While he loved fitness at a young age, Perrotta went a different route when it came time to choosing a career. As he was in the process of becoming a fitness instructor, Perrotta backed out as the technology era was on the rise.

“I was more into computers and they were getting big at the time and the money was a bit better,” he said. “My two passions were fitness and computers and computers just kind of exploded.”

While Perrotta went into the world of tech, he still always made sure to keep active by playing basketball, racquetball and football with some friends. Perrotta didn’t leave the tech world fully for a long time, but he did many private training sessions, for no profit, where he would go through workout routines that he had learned with family and friends.

“I was in the computer world for many years, but when you fix somebody’s health, it’s priceless and it’s more rewarding,” he said. “I was making quite a bit of money in computers, but eventually I went for more quality of life. That’s why I thought more about the health and fitness industry.”

In between working with computers and training with individuals on the side, Perrotta became a Myofascial Pain Therapist, a type of therapy that involves specific manipulations of the muscles, fascia and connective tissues to promote healing and reduce pain.

“I used the knowledge I learned from reading books about it and, from there, I worked on friends and family and everyone had the same response of not feeling discomfort and that was very rewarding,” Perrotta said.

After Perrotta was furloughed from his computer job, he used the time to become a therapist in 2009 after enrolling at the Pittsburgh School of Pain Management. After an intense yearlong training course, Perrotta returned to New York to improve upon helping people manage pain with his trigger point therapy knowledge and make a living by improving people’s health. While he once again had to return to his computer job to earn a steady paycheck, Perrotta, for years, attempted to find a way to make a living through therapy and fitness.

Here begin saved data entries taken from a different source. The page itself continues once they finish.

-- ==== Sys2Proof/Tests/Slice0.lean ====
section
/-! SUPPORT. Tests: ill-formed terms are refused, words of the spec's formats decode to their instructions, small steps give what the spec
gives, and for each statement a state and operands that meet its hypotheses. -/

namespace Sys2Proof.Tests

open Machine Claims

set_option Elab.async false

def partNone : Machine.Part := Machine.Part.none

/-! ## Small states -/

/-- A region of each KIND, and one of block bytes. -/
def regions : List Region :=
  [{ base := 0x1000, size := 2, ro := false, kind := 0, fmt := 0 }, { base := 0x4000, size := 1, ro := false, kind := 3, fmt := 0 },
   { base := 0x8000, size := 1, ro := false, kind := 0, fmt := 11 }, { base := 0xA000, size := 1, ro := true, kind := 0, fmt := 4 },
   { base := 0xC000, size := 1, ro := false, kind := 4, fmt := 0 }]

/-- Registers: k1 to k4 and x1 to x4 hold the four numbers, a1 to a3 the addresses 0x1FFF, 0x1FC0 and 0x8000, a4 holds 4. -/
def regsOf (n1 n2 n3 n4 : Word) : Regs :=
  { Regs.start with
    k := [(1, n1), (2, n2), (3, n3), (4, n4)].filter fun e => decide (e.2 ≠ 0)
    x := [(1, n1), (2, n2), (3, n3), (4, n4)].filter fun e => decide (e.2 ≠ 0)
    a := [(1, 0x1FFF), (2, 0x1FC0), (3, 0x8000), (4, 4), (5, 0x2FFF)] }

/-- A core of partition 1 in a phase. -/
def coreOf (phase : Nat) (r : Regs) : Core :=
  { Core.idle with status := .running, part := some 1, regions := regions, parkV := [], parkW := [630], regs := r, phase := phase }

/-- A partition of one sheaf that may use ph1 and ph63. -/
def partOf1 : Machine.Part :=
  { partNone with status := .running, width := 1, height := 1, t0 := 100,
                   hdr := { Header256.zero with width := 1, height := 1, phmask := 0x8000000000000002 } }

/-- A bundle at 0x20 of core `c` whose slot `sl` runs. -/
def bundle (c : Nat) (sl : Slot) : Latch := { Latch.none with active := true, core := c, addr := 0x20, slot := sl, word := 0x77, seq := 9 }

/-- Core `c` issues slot `sl` on tile `x` at cycle 1000. -/
def stateOf (c : Nat) (sl : Slot) (k : Core) (x : Tile) (p : Part) : State :=
  { State.reset with boot := 5, tickOn := true, now := 1000, latch := bundle c sl, cores := [(c, k)],
                     tiles := Table.set Tile.idle [] (c / 2) x, parts := [(1, p)] }

/-- The usual one: core 0 in a phase with the four numbers. -/
def usual (sl : Slot) (phase : Nat) (n1 n2 n3 n4 : Word) : State :=
  stateOf 0 sl (coreOf phase (regsOf n1 n2 n3 n4)) Tile.idle partOf1

/-- It with the core changed, or the tile, or the partition. -/
def withCore (s : State) (f : Core → Core) : State := s.onCore s.latch.core f
def withTile (s : State) (f : Tile → Tile) : State := s.onTile (s.latch.core / 2) f
def withPart (s : State) (f : Part → Part) : State := s.setPart 1 (f (s.part 1))

theorem issuing_of (s : State) (h : s.latch.active = true ∧ Table.wf Core.idle s.cores = true) : Issuing s := ⟨h.1, h.2⟩
theorem live_of (s : State) (h : s.latch.active = true ∧ wholeCheck s = true) : Live s := ⟨h.1, whole_of_check h.2⟩

/-! ## States and operands that meet the hypotheses of the statements: the K slot -/

theorem test_meets_ScalarResults :
    (kResult? (.add 31 1 2) (usual .k 0 5 7 0 0)).isSome = true ∧ Issuing (usual .k 0 5 7 0 0) :=
  ⟨by decide +kernel, issuing_of _ (by decide +kernel)⟩

theorem test_meets_DivisionForms :
    (Issuing (usual .k 1 0x8000000000000000 0xFFFFFFFFFFFFFFFF 0 7) ∧
      ((usual .k 1 0x8000000000000000 0xFFFFFFFFFFFFFFFF 0 7).k 1).toInt = -2 ^ 63 ∧
      ((usual .k 1 0x8000000000000000 0xFFFFFFFFFFFFFFFF 0 7).k 2).toInt = -1 ∧
      (usual .k 1 0x8000000000000000 0xFFFFFFFFFFFFFFFF 0 7).k 3 = 0) ∧
    ((usual .k 1 0x8000000000000000 0xFFFFFFFFFFFFFFFF 0 7).k 4 ≠ 0 ∧
      ((usual .k 1 0x8000000000000000 0xFFFFFFFFFFFFFFFF 0 7).k 4).toInt ≠ -1) :=
  ⟨⟨issuing_of _ (by decide +kernel), by decide +kernel⟩, by decide +kernel⟩

theorem test_meets_PredicateResults :
    (pResult? (.pand 15 0 1) (usual .k 0 5 7 0 0)).isSome = true ∧ Issuing (usual .k 0 5 7 0 0) :=
  ⟨by decide +kernel, issuing_of _ (by decide +kernel)⟩

theorem test_meets_TransfersOfControl :
    Issuing (usual .k 0 5 7 0 0) ∧ (usual .k 0 5 7 0 0).latch.follow = none ∧ NoShadow (usual .k 0 5 7 0 0) :=
  ⟨issuing_of _ (by decide +kernel), rfl, rfl⟩

/-- A core with `n` levels on its loop stack. -/
def deep (n : Nat) : State :=
  withCore (usual .k 0 5 0 0 0) fun x => { x with regs := { x.regs with loops := List.replicate n { start := 0x10, count := 2, index := 3 } } }

theorem test_meets_LoopForms :
    (Issuing (deep 5) ∧ NoShadow (deep 5) ∧ ((deep 5).k 2).setWidth 32 = 0#32 ∧ ((deep 5).k 1).setWidth 32 ≠ 0#32 ∧ depth (deep 5) = 5 ∧
      (deep 5).me.regs.loops[(4 : BitVec 4).toNat]?.isSome = true ∧ depth (deep 5) ≤ (5 : BitVec 4).toNat) ∧
    (Issuing (deep 6) ∧ NoShadow (deep 6) ∧ 6 ≤ depth (deep 6)) ∧
    (Issuing (deep 0) ∧ depth (deep 0) = 0) ∧
    (Issuing { deep 1 with latch := { (deep 1).latch with shadow := some { target := 0x40, origin := 0x18 } } } ∧ 0 < depth (deep 1)) :=
  ⟨⟨issuing_of _ (by decide +kernel), rfl, by decide +kernel⟩, ⟨issuing_of _ (by decide +kernel), rfl, by decide +kernel⟩,
    ⟨issuing_of _ (by decide +kernel), by decide +kernel⟩, ⟨issuing_of _ (by decide +kernel), by decide +kernel⟩⟩

theorem test_meets_PassesOfALoop :
    (∃ (r : Regs) (l : Loop) (ls : List Loop), r.loops = l :: ls ∧ l.count.toNat = 2) ∧
    (∃ (r : Regs) (l : Loop) (ls : List Loop), r.loops = l :: ls ∧ l.count.toNat = 1 ∧ r.epicnt.toNat = 1) ∧
    ∃ (r : Regs) (l : Loop) (ls : List Loop), r.loops = l :: ls ∧ l.count.toNat = 1 ∧ r.epicnt = 0 :=
  ⟨⟨{ Regs.start with loops := [{ start := 0, count := 2, index := 0 }] }, _, _, rfl, rfl⟩,
    ⟨{ Regs.start with loops := [{ start := 0, count := 1, index := 0 }], epicnt := 1 }, _, _, rfl, rfl, rfl⟩,
    ⟨{ Regs.start with loops := [{ start := 0, count := 1, index := 0 }] }, _, _, rfl, rfl, rfl⟩⟩

/-- The last slot of core 0's bundle has run, in a loop of which `n` passes are left. -/
def closing (n epi : Nat) (f : Latch → Latch) : State :=
  { withCore (usual .k 0 5 7 0 0) fun x => { x with regs := { x.regs with
      loops := [{ start := 0x10, count := BitVec.ofNat 32 n, index := 3 }], epicnt := BitVec.ofNat 16 epi } } with
    latch := f (bundle 0 .k) }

“I was with my wife and we’ve been together since 1999, but it was only until I left my stressful job about four years ago that we got married because I was always working with computers while doing therapy and personal training,” said Perrotta.

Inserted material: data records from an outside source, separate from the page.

-- ==== Sys2Proof/Machine/State.lean ====
section
/-!
DEFINITION. The state of the engine as plain data (10_state.md), the events the hosts have still to
see served, the responses given, and the state after reset.
-/

namespace Sys2Proof.Machine

/-- The whole architectural state of `TFE`, "and nothing else" (10_state.md R20). -/
structure Engine where
  /-- `KEYW[0..7]`, the key material (10_state.md R21). -/
  keyw : Vec Word 8
  /-- `DIN[0..3]`, the input block (10_state.md R23). -/
  din : Vec Word 4
  /-- `DOUT[0..3]`, the output block (10_state.md R24). -/
  dout : Vec Word 4
  /-- `SBOXKEY[0..3]`, Schedule array (10_state.md R40). -/
  sboxkey : Vec Word 4
  /-- `SUBKEY[0..39]`, Schedule array (10_state.md R41). -/
  subkey : Vec Word 40
  /-- `XSBOX[0..1023]`, Schedule array (10_state.md R42). -/
  xsbox : Vec Word 1024
  /-- `SVALID`: the three Schedule arrays are a complete derivation (10_state.md R33). -/
  svalid : Bool
  /-- `ERR`: result code of the most recent command (10_state.md R34). -/
  err : BitVec 4
  deriving DecidableEq, Repr

/-- A machine state: the engine, and the model's own two lists, which stand for the hosts and the
platform (log 1). A run is a sequence of events chosen by them, and what it shows is the sequence of
responses (20_memory.md R81). -/
structure State where
  /-- The engine's registers. -/
  engine : Engine
  /-- The events still to be served, oldest first: the input of the model (10_state.md R30). -/
  pending : List Event
  /-- The responses given so far, oldest first (20_memory.md R81). -/
  responses : List Response
  deriving DecidableEq, Repr

/-- The errors of the engine and the success code (60_exceptions.md R280: "There are exactly
these"). They are results written to `ERR`, not stops of the machine (R284, R297). -/
inductive ErrCode where
  /-- The command did all its writes. -/
  | ok
  /-- Raised by `KSCHED`: `LEN` is not 8, 16, 24 or 32. -/
  | invalidKey
  /-- Raised by `ENC` and `DEC`: `SVALID` = 0. -/
  | noSchedule
  /-- Raised by the decoder: the word matches no command. -/
  | illegalCommand
  deriving DecidableEq, Repr

/-- Why a step could stop with a fault. There is no constructor, because nothing raises one: every
step has a defined outcome (20_memory.md R82) and the engine has no halted or locked state
(60_exceptions.md R297, log 18). Safe: no behaviour is hidden behind a fault. -/
inductive Fault where
  deriving DecidableEq, Repr

/-- Why a step could be refused. -/
inductive Refusal where
  /-- Raised by an arm of `exec` for a command that has no meaning yet; no arm does. Safe: the
  machine would stop rather than act wrongly. -/
  | notModelled (mnemonic : String)
  deriving DecidableEq, Repr

/-- The engine right after reset: every piece of state is zero (10_state.md R55). -/
def Engine.reset : Engine where
  keyw := Vec.replicate 8 0
  din := Vec.replicate 4 0
  dout := Vec.replicate 4 0
  sboxkey := Vec.replicate 4 0
  subkey := Vec.replicate 40 0
  xsbox := Vec.replicate 1024 0
  svalid := false
  err := 0

/-- The machine right after reset: the engine reset, nothing pending, nothing answered
(10_state.md R55, 70_reset_and_hazards.md R313, log 1). -/
def State.reset : State where
  engine := Engine.reset
  pending := []
  responses := []

end Sys2Proof.Machine
end

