-- ==== Sys2Proof/Laws/PerInstr.lean ====
section
/-!
SUPPORT. Statements about every command as syntax, one lemma per constructor.
-/

namespace Sys2Proof.Laws

/-- The encoding of a well-formed command is selected by exactly the opcode-map row that bears the
command's mnemonic (30_encoding.md R95). -/
def EncodingSelectsRow.Statement (i : Instr) : Prop :=
  i.wf = true → ∀ r ∈ opcodeMap, (r.selects (encode i) = true ↔ r.mnemonic = i.mnemonic)

theorem EncodingSelectsRow.ksched (len : Nat) : EncodingSelectsRow.Statement (.ksched len) := by
  intro hw
  have hlen : len < 256 := by simpa [Instr.wf] using hw
  have all : ∀ n : Fin 256, opcodeMap.map (·.selects (encode (.ksched n.val))) =
      [true, false, false, false] := by decide +kernel
  have h := all ⟨len, hlen⟩
  simp only [opcodeMap, List.map_cons, List.map_nil, List.cons.injEq, and_true] at h
  simp [opcodeMap, Instr.mnemonic]
  exact h

theorem EncodingSelectsRow.enc : EncodingSelectsRow.Statement .enc := fun _ => by decide

theorem EncodingSelectsRow.dec : EncodingSelectsRow.Statement .dec := fun _ => by decide

theorem EncodingSelectsRow.zeroize : EncodingSelectsRow.Statement .zeroize := fun _ => by decide

end Sys2Proof.Laws
end

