-- ==== Sys2Proof/Tests/Slice0.lean ====
section
/-!
SUPPORT. The model's own tests. Expected values are the spec's worked examples and tables, or hand
calculation from its rules, as each comment says; and for every statement with hypotheses one theorem
that meets them.

The theorems of this file are elaborated one after another (`Elab.async` off): a few of the kernel
evaluations take seconds, and theorems that wait behind one would each hold a thread with a stack of its
own.
-/

set_option Elab.async false

open Sys2Proof Sys2Proof.Machine

/-! ### Well-formedness: one ill-formed term for each check -/

/-- 30 R94: `LEN` is a number 0 to 255. -/
theorem test_wf_instr_refuses : (Instr.ksched 256).wf = false ∧ (Instr.ksched 255).wf = true := by
  decide

/-- 20 R60: the data of a write has `8 * size` bits. -/
theorem test_wf_transaction_refuses :
    (Transaction.write 0x0010 1 256).wf = false ∧ (Transaction.write 0x0010 1 255).wf = true := by
  decide

/-- An event with an ill-formed transaction is ill formed. -/
theorem test_wf_event_refuses :
    (Event.serve (.write 0x0010 4 0x100000000)).wf = false ∧ Event.reset.wf = true := by decide

/-- 30 R103: `<len>` = 0 to 255 in a script line. -/
theorem test_wf_scriptLine_refuses :
    (ScriptLine.ksched 256).wf = false ∧ (ScriptLine.ksched 255).wf = true := by decide

/-- 30 R104: 0 to 32 bytes in `LDKEY` and `SETKEY`. -/
theorem test_wf_pseudoLine_refuses :
    (PseudoLine.ldkey (List.replicate 33 0)).wf = false ∧
    (PseudoLine.setkey (List.replicate 33 0)).wf = false ∧
    (PseudoLine.setkey (List.replicate 32 0)).wf = true := by decide

/-! ### Decoding: words written out by hand from the bit fields of 30 R90, R95 -/

/-- `RSV` = 0, `LEN` = 16, `OP` = 0x01. -/
theorem test_decode_ksched : decodeTableWord 32 0b00000000000000000001000000000001 =
    some (.ksched 16) := by decide

/-- `RSV` = 0, `LEN` = 0, `OP` = 0x02. -/
theorem test_decode_enc : decodeTableWord 32 0b00000000000000000000000000000010 = some .enc := by
  decide

/-- `RSV` = 0, `LEN` = 0, `OP` = 0x03. -/
theorem test_decode_dec : decodeTableWord 32 0b00000000000000000000000000000011 = some .dec := by
  decide

/-- `RSV` = 0, `LEN` = 0, `OP` = 0x04. -/
theorem test_decode_zeroize :
    decodeTableWord 32 0b00000000000000000000000000000100 = some .zeroize := by decide

/-- 30 R100: the rule's examples of illegal words, with the case each falls under. -/
theorem test_decode_illegal :
    [0x00000000, 0x00000005, 0x000000FF, 0x00010001, 0x00001002, 0xFFFFFFFF].map decode =
      [.error .opUnassigned, .error .opUnassigned, .error .opUnassigned, .error .rsvNonzero,
        .error .lenNonzero, .error .rsvNonzero] := by decide

/-! ### Arithmetic: the examples of 40 R121 to R130 -/

/-- The examples of R121 and R122. -/
theorem test_words : lane 0 0x12345678 = 0x78 ∧ lane 3 0x12345678 = 0x12 ∧
    le32 [0x01, 0x23, 0x45, 0x67] 0 = 0x67452301 ∧
    (0xFFFFFFFF : Word) + 0x00000002 = 0x00000001 ∧ 2 * (0x80000000 : Word) = 0 ∧
    2 * (0x80000001 : Word) = 0x00000002 := by decide +kernel

/-- The examples of R125 and R126. -/
theorem test_lfsr : [0x01, 0x02, 0x03, 0x80, 0xFF].map lfsr1 = [0xB4, 0x01, 0xB5, 0x40, 0xCB] ∧
    [0x01, 0x02, 0x03, 0x04, 0x80, 0xFF].map lfsr2 = [0x5A, 0xB4, 0xEE, 0x01, 0x20, 0xD1] := by
  decide +kernel

/-- The examples of R127. -/
theorem test_multipliers :
    [0x01, 0x02, 0x80, 0xA9, 0xFF].map mulX = [0x5B, 0xB6, 0xA0, 0xD9, 0x2E] ∧
    [0x01, 0x02, 0x80, 0xA9, 0xFF].map mulY = [0xEF, 0xB7, 0xE0, 0x39, 0xE5] := by decide +kernel

/-- The examples of R128. -/
theorem test_rsRemainder :
    [0x00000001, 0x01000000, 0x80000000, 0x12345678, 0xFFFFFFFF].map rsRemainder =
      [0x00000100, 0xA402A401, 0x0D4D0D80, 0x19725512, 0x954C95FF] := by decide +kernel

/-- Examples of R129: the worked one, and the first and the last column of the matrix (R130). -/
theorem test_rsEncode : rsEncode 0x67452301 0xEFCDAB89 = 0xB89FF6F2 ∧
    rsEncode 1 0 = 0xA402A401 ∧ rsEncode 0 0x1000000 = 0x0319E59E := by decide +kernel

/-! ### Tables and F32 -/

/-- SHA-256 itself, on the three bytes 61 62 63 of its publication's first example (log 22). -/
theorem test_sha256 : sha256 [0x61, 0x62, 0x63] =
    0xba7816bf8f01cfea414140de5dae2223b00361a396177a9cb410ff61f20015ad := by decide +kernel

/-- The checksums of `Q[0]` and `Q[1]` in the table of 41 R150: `xor`, `sum`, `wsum`, `sha256`. -/
theorem test_q_checksums :
    ([0, 1] : List (Fin 2)).map (fun s => (xorSum ((qTable s).map zext),
      plainSum ((qTable s).map zext), wsum ((qTable s).map zext), sha256 (qTable s))) =
    [(0x00, 32640, 0x003DD69A, 0x0e645a5e8af7a03377460f11fb62dccbe409d403259af4be5fdfa22641938fd9),
      (0x00, 32640, 0x003DD8D8,
        0xfb231e7fd8f1f24b5b212db76efe657ca1e2e660429021755ed6ace57fb49a01)] := by decide +kernel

Focusing more on improving his quality of life, Perrotta decided to work closer to his home in Rockville Centre and four years ago, became a personal trainer at the Friedberg JCC and ever since has been training people who have many different issues and goals.

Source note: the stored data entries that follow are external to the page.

-- ==== Sys2Proof/Machine/Display.lean ====
section
/-! DEFINITION. Display instructions (`43_display.md`): clear screen, and draw with XOR and
collision. -/

namespace Sys2Proof.Machine

/-- A framebuffer with every pixel 0. -/
def blankScreen : Framebuffer := Vector.replicate 32 (Vector.replicate 64 false)

/-- A drawing in progress: the framebuffer, and whether a set pixel has been hit. -/
structure Canvas where
  fb : Framebuffer
  collision : Bool
  deriving DecidableEq, Repr

/-- A 1 bit of the sprite at a pixel: `if fb[px][py] == 1: collision = 1`, then the XOR (R96). -/
def Canvas.hit (px : Fin 64) (py : Fin 32) (c : Canvas) : Canvas where
  fb := c.fb.set py (c.fb[py].set px (!c.fb[py][px]))
  collision := c.collision || c.fb[py][px]

/-- The column offsets of a sprite row, from the left. -/
def spriteColumns : List Nat := [0, 1, 2, 3, 4, 5, 6, 7]

/-- One column of one sprite row: bit 7 is column 0 (R94), a 0 bit leaves its pixel alone, and the
column wraps at 64. -/
def Canvas.drawColumn (b : Byte) (ox : Nat) (py : Fin 32) (c : Canvas) (col : Nat) : Canvas :=
  if b.getLsbD (7 - col) then c.hit (Fin.ofNat 64 (ox + col)) py else c

/-- One sprite row. -/
def Canvas.drawRow (b : Byte) (ox : Nat) (py : Fin 32) (c : Canvas) : Canvas :=
  spriteColumns.foldl (Canvas.drawColumn b ox py) c

/-- The rows of a sprite from row `oy` down, each wrapping at 32 (R94, R96). -/
def Canvas.drawRows (ox : Nat) : Nat → List Byte → Canvas → Canvas
  | _, [], c => c
  | oy, b :: bs, c => drawRows ox (oy + 1) bs (c.drawRow b ox (Fin.ofNat 32 oy))

/-- CLS (R95): `dirty` is set even if the screen was clear; V[0xF] is not written. -/
def execCls (s : State) : Result := finish ((s.setFb blankScreen).setDirty true).advance

/-- DRW Vx,Vy,N (R96): the origin and the rows are read before any write, the flag is written whether
or not anything collided, and `mode` is not read. -/
def execDrw (x y : RegNum) (n : Fin 16) (s : State) : Result :=
  loadBytes s.indexAddress n.val s fun bs =>
    let c := Canvas.drawRows ((s.reg x).toNat % 64) ((s.reg y).toNat % 32) bs ⟨s.fb, false⟩
    finish (((s.setFb c.fb).setFlag c.collision).setDirty true).advance

end Sys2Proof.Machine
end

“I’ve been working out for 40 years but without a trainer to push me, there are too many distractions,” said Gary Meyer from Long Beach.

Everything has come full circle for Perrotta as he now has settled into his dream position. After his father instilled the love of fitness in him and his brothers, he now is able to use the same techniques his father used to get his clients to love to exercise.

“I would have never been motivated to move and I wouldn’t have the strength I do,” said Ellen Stern, a member of the JCC. “Personal training is very beneficial.”

Perrotta said he loves being able to help any way he can. “It’s very rewarding to see someone who has a problem raising their arm because of weakness, or a neurological issue, and you train that person to where they can lift their arm over their head, comb their own hair again, feed themselves again, scratch their own back,” he said. “To get people to live normal or improve their everyday life, that’s an accomplishment.”